# New kook here



## freshy (Nov 18, 2009)

Seems like a great setup to me.


----------



## jae (Nov 27, 2015)

might want to get a more mellow board before getting the flagship. get the jones mtn twin. and get your boots fitted. you might be size 10.5 wide or something..


----------



## Kookhere (Dec 23, 2016)

jae said:


> might want to get a more mellow board before getting the flagship. get the jones mtn twin.

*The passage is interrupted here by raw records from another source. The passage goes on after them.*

/-- A scan conversion that gives a temperature agreeing with the previous one is accepted: F is the temperature, or
the filter of it in VALID; the channel is VALID, its staleness timer starts again, a cavity channel's rate history
starts at its return to VALID, and the band in force follows F, with a release that waits begun under FREE (R59). What
the other readers do with the new F: the engine raises its peak F, ends the cycle with OVERSHOOT above its ceiling
(R102, R110, R113), ends a segment in RUNNING DONE where its end condition now holds, as for a COOL with F at or below
its target and a RAMP with its setpoint at the target and F not more than 5.0 °C below it, and otherwise goes on as it
was (R91, R95, R99); an F_cat not more than 20.0 °C below its target ends a CATALYST DONE (R94). DONE completes the
cycle, holds it or enters the next segment (R90, R108, R114), whose lock request meets the policy before or after the
change of band, in the open order of log entry 3. The Supervisor marks the channel measured, which may be the last
condition of readiness (R161), latches OVERHEAT from 5800, which turns drive enable off and aborts both cycles, and
runs its timer (R112, R164, R166); the fan judges the front-hot demand and inhibit, which is a source of heat inhibit,
and its tacho watch follows a rise of the level from 0 and a fall to 0 (R151, R153, R154, R156, R163) (R7, R8, R11,
R13, R26, R28, R38, R39). The clauses on the lock have as premise that the band index is OVER while the channel is not
VALID, which every step keeps (FanAndEnableStayFollowing). What the items of an engine hold in IDLE is the model's
reading (log entry 17). -/
def Obligations.AgreeingTemperatureIsAccepted : Prop :=
  ∀ (s : State) (rtd ref : BitVec 16) (x p : Int) (r : Option Nat) (q : Option Qualifier),
    let ch := s.converter.channel
    let e := s.channel ch
    s.converter.origin = .scan → 50 ≤ s.converter.elapsed → e.state ≠ .failed →
    convert rtd ref = ⟨.temperature, r, some x, q⟩ →
    e.previousRaw = some p →
    (x - p).natAbs ≤ (match ch with
      | .cav _ => 30
      | .cat _ => 50
      | .front => 20) →
    ∃ t, exec (.scanConversionComplete rtd ref) s = .next t
      ∧ t.channels = s.channels.set ch
          { e with
            state := .valid
            previousRaw := some x
            staleness := some 0
            f := (t.channel ch).f
            disagreements := 0
            runClass := none
            runCount := 0 }
      ∧ (e.state ≠ .valid → (t.channel ch).f = some x)
      ∧ (∀ old, e.state = .valid → e.f = some old → (t.channel ch).f = some ((3 * old + x + 2) / 4))
      ∧ (∀ c, ch = .cav c →
          t.rates = (if e.state = .valid then s.rates
            else s.rates.set c { mark := some x, timer := some 0, rate := none })
          ∧ (∀ f, (t.channel ch).f = some f →
              t.bandIndex = s.bandIndex.set c
                (if e.state = .valid then evaluate (s.bandTable c) (s.bandIndex.get c) f
                  else lookup (s.bandTable c) f)))
      ∧ ((∀ c, ch ≠ .cav c) → t.rates = s.rates ∧ t.bandIndex = s.bandIndex)
      ∧ t.tables = s.tables ∧ t.pending = s.pending ∧ s.ChannelMeasured ch t
      ∧ (∀ c f, ch = .cav c → (t.channel ch).f = some f →
          (s.IndexOverUnlessValid → s.inCycle c = false → (s.lock c).state = .engaged →
            (s.lock c).releasePending ≠ none → s.policy c ≠ .free → t.policy c = .free →
            t.lock c = releaseBegun (s.lock c))
          ∧ (f < 5800 → (s.lock c).releasePending = none →
            (t.engine c).peakF = (if (s.engine c).state = .idle then (s.engine c).peakF
              else some (match (s.engine c).peakF with
                | some p => max p f
                | none => f)))
          ∧ (∀ m, f < 5800 → (s.lock c).releasePending = none → s.inCycle c = true → s.currentRecord c ≠ none →
            (s.engine c).ceiling = some m → m < f →
            t.engine c = abortedUnder (s.lock c).state .overshoot { s.engine c with peakF := (t.engine c).peakF }
            ∧ coldNow t c
            ∧ (s.IndexOverUnlessValid → t.policy c = s.policy c → t.lock c = askedByAbort (s.policy c) (s.lock c)))
          ∧ (f < 5800 → s.inCycle c = true → s.currentRecord c ≠ none → (s.lock c).state ≠ .faulted →
            (∀ m, (s.engine c).ceiling = some m → f ≤ m) →
            let seen := { s.engine c with peakF := (t.engine c).peakF }
            (∀ index x, (s.engine c).state = .running → (s.engine c).segmentIndex = some index →
              s.currentRecord c = some x → ¬ s.GoesOn c f (s.engine c) (s.lock c).state x →
              (s.lock c).releasePending = none → s.IndexOverUnlessValid →
              (s.DoneLeadsTo c index f (s.lock c) seen (t.lock c) (t.engine c)
                ∨ t.DoneLeadsTo c index f (s.lock c) seen (t.lock c) (t.engine c))
              ∧ s.DoneRecorded c index t)
            ∧ (((s.engine c).state = .running →
                ∃ x, s.currentRecord c = some x ∧ s.GoesOn c f (s.engine c) (s.lock c).state x) →
              t.engine c = seen ∧ t.tableLocks = s.tableLocks ∧ (s.events.outbox = [] → s.CycleUnrecorded c t)
              ∧ ((s.lock c).releasePending = none → t.lock c = s.lock c)
              ∧ (s.IndexOverUnlessValid → (s.lock c).state = .engaged → (s.lock c).releasePending ≠ none →
                s.policy c ≠ .free → t.policy c = .free → t.lock c = releaseBegun (s.lock c))))
          ∧ (f < 5800 → t.sup.overheat = s.sup.overheat
            ∧ t.sup.overheatTimer = s.sup.overheatTimer.set c none)
          ∧ (5800 ≤ f → t.sup.overheat = s.sup.overheat.set c true
            ∧ t.sup.overheatTimer = s.sup.overheatTimer.set c
                (if s.sup.overheat.get c = true ∧ s.sup.overheatTimer.get c ≠ none then s.sup.overheatTimer.get c
                  else some 0)
            ∧ (s.sup.overheat.get c = false → t.sup.driveEnable = false ∧ (∀ d, t.inCycle d = false ∧ coldNow t d)
              ∧ t.engine c.other = s.afterAbort .system c.other ∧ t.reported (.faultRaised (some c) .overheat none))))
      ∧ (∀ c f, ch = .cat c → s.inCycle c = true → s.currentRecord c ≠ none → s.unforced c f →
          (∀ index x, (s.engine c).state = .running → (s.engine c).segmentIndex = some index →
            s.currentRecord c = some x → ¬ t.GoesOn c f (s.engine c) (s.lock c).state x →
            t.DoneLeadsTo c index f (s.lock c) (s.engine c) (t.lock c) (t.engine c) ∧ s.DoneRecorded c index t)
          ∧ (((s.engine c).state = .running →
              ∃ x, s.currentRecord c = some x ∧ t.GoesOn c f (s.engine c) (s.lock c).state x) →
            t.engine c = s.engine c ∧ t.lock c = s.lock c ∧ t.tableLocks = s.tableLocks
            ∧ (s.events.outbox = [] → s.CycleUnrecorded c t)))
      ∧ (∀ f, ch = .front → (t.channel ch).f = some f →
          t.fan.frontHotDemand = (if s.fan.frontHotDemand = true then decide (800 ≤ f) else decide (850 ≤ f))
          ∧ t.fan.frontHotInhibit = (if s.fan.frontHotInhibit = true then decide (900 ≤ f) else decide (1100 ≤ f))
          ∧ t.sup.inhibit.frontHot = t.fan.frontHotInhibit
          ∧ (t.fan.frontHotInhibit = true → ∀ c, coldNow t c)
          ∧ t.fan.frontInvalid = 0 ∧ t.fan.level = t.fan.greatest
          ∧ (s.fan.level = 0 → 0 < t.fan.level → s.fan.watch = .off →
              t.fan.watch = .grace ∧ t.fan.grace = some 0)
          ∧ (0 < s.fan.level → t.fan.level = 0 →
              (s.fan.watch = .grace → t.fan.watch = .off ∧ t.fan.grace = none)
              ∧ (s.fan.watch = .watching → t.fan.watch = .off ∧ t.fan.pulse = none))
          ∧ (0 < s.fan.level → 0 < t.fan.level →
              t.fan.watch = s.fan.watch ∧ t.fan.grace = s.fan.grace ∧ t.fan.pulse = s.fan.pulse)
          ∧ t.engines = s.engines ∧ t.locks = s.locks)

Jae, I do not ride switch or park.


----------



## jae (Nov 27, 2015)

Kookhere said:


> Jae, I do not ride switch or park.


you don't HAVE to ride park. it's a do it all board.


----------



## Kookhere (Dec 23, 2016)

I like the flagship but also looking at never summer 25 166 wide. A bit undecided but leaning towards flagship.


----------



## Fielding (Feb 15, 2015)

Definitely have a pro help you get proper boot size. You probably think you wear a larger boot than you really should wear. Once you know your proper boot size, look at your options. Wide boards are necessary for some and they do have their virtues. But they can be slow to get from rail to rail and are less nimble than narrower boards. You might consider something softer than the Flagship. What it does it does very well in the hands of an experienced all mountain rider. But there are more forgiving, flexier boards that might be better suited to cruising groomers and carving up your local mountain.


----------



## Fielding (Feb 15, 2015)

Kookhere said:


> I like the flagship but also looking at never summer 25 166 wide. A bit undecided but leaning towards flagship.


It seems odd to me that those would be the two decks you'd try to choose from. They are very different boards. I like NS's cam-rock profile when things aren't too icy. It makes for a very playful, forgiving ride. It's very loose. The Flagship's camber in the middle might be more stable on hard snow. But with it's tougher flex it won't really show it's virtues until you are really hauling ass down the mountain. (This is where you should be asking yourself things like: what kind of snow will I be on mostly? Do I like to haul ass? Will I be on big mountains or small mountains? How worried am I about my board being "cool"? Am I "cool"?) A Burton Custom with traditional camber is softer then the flagship and it has a lot of edge hold on hardpack. It comes in a wide size if necessary. I own about 6 decks and it I'd describe it as a quiver killer. Some people think that Burton is just a big name and that their stuff isn't actually good. In the case of the Custom, nothing could be further from the truth. I routinely take it on trips because I know it has me covered no matter what.


----------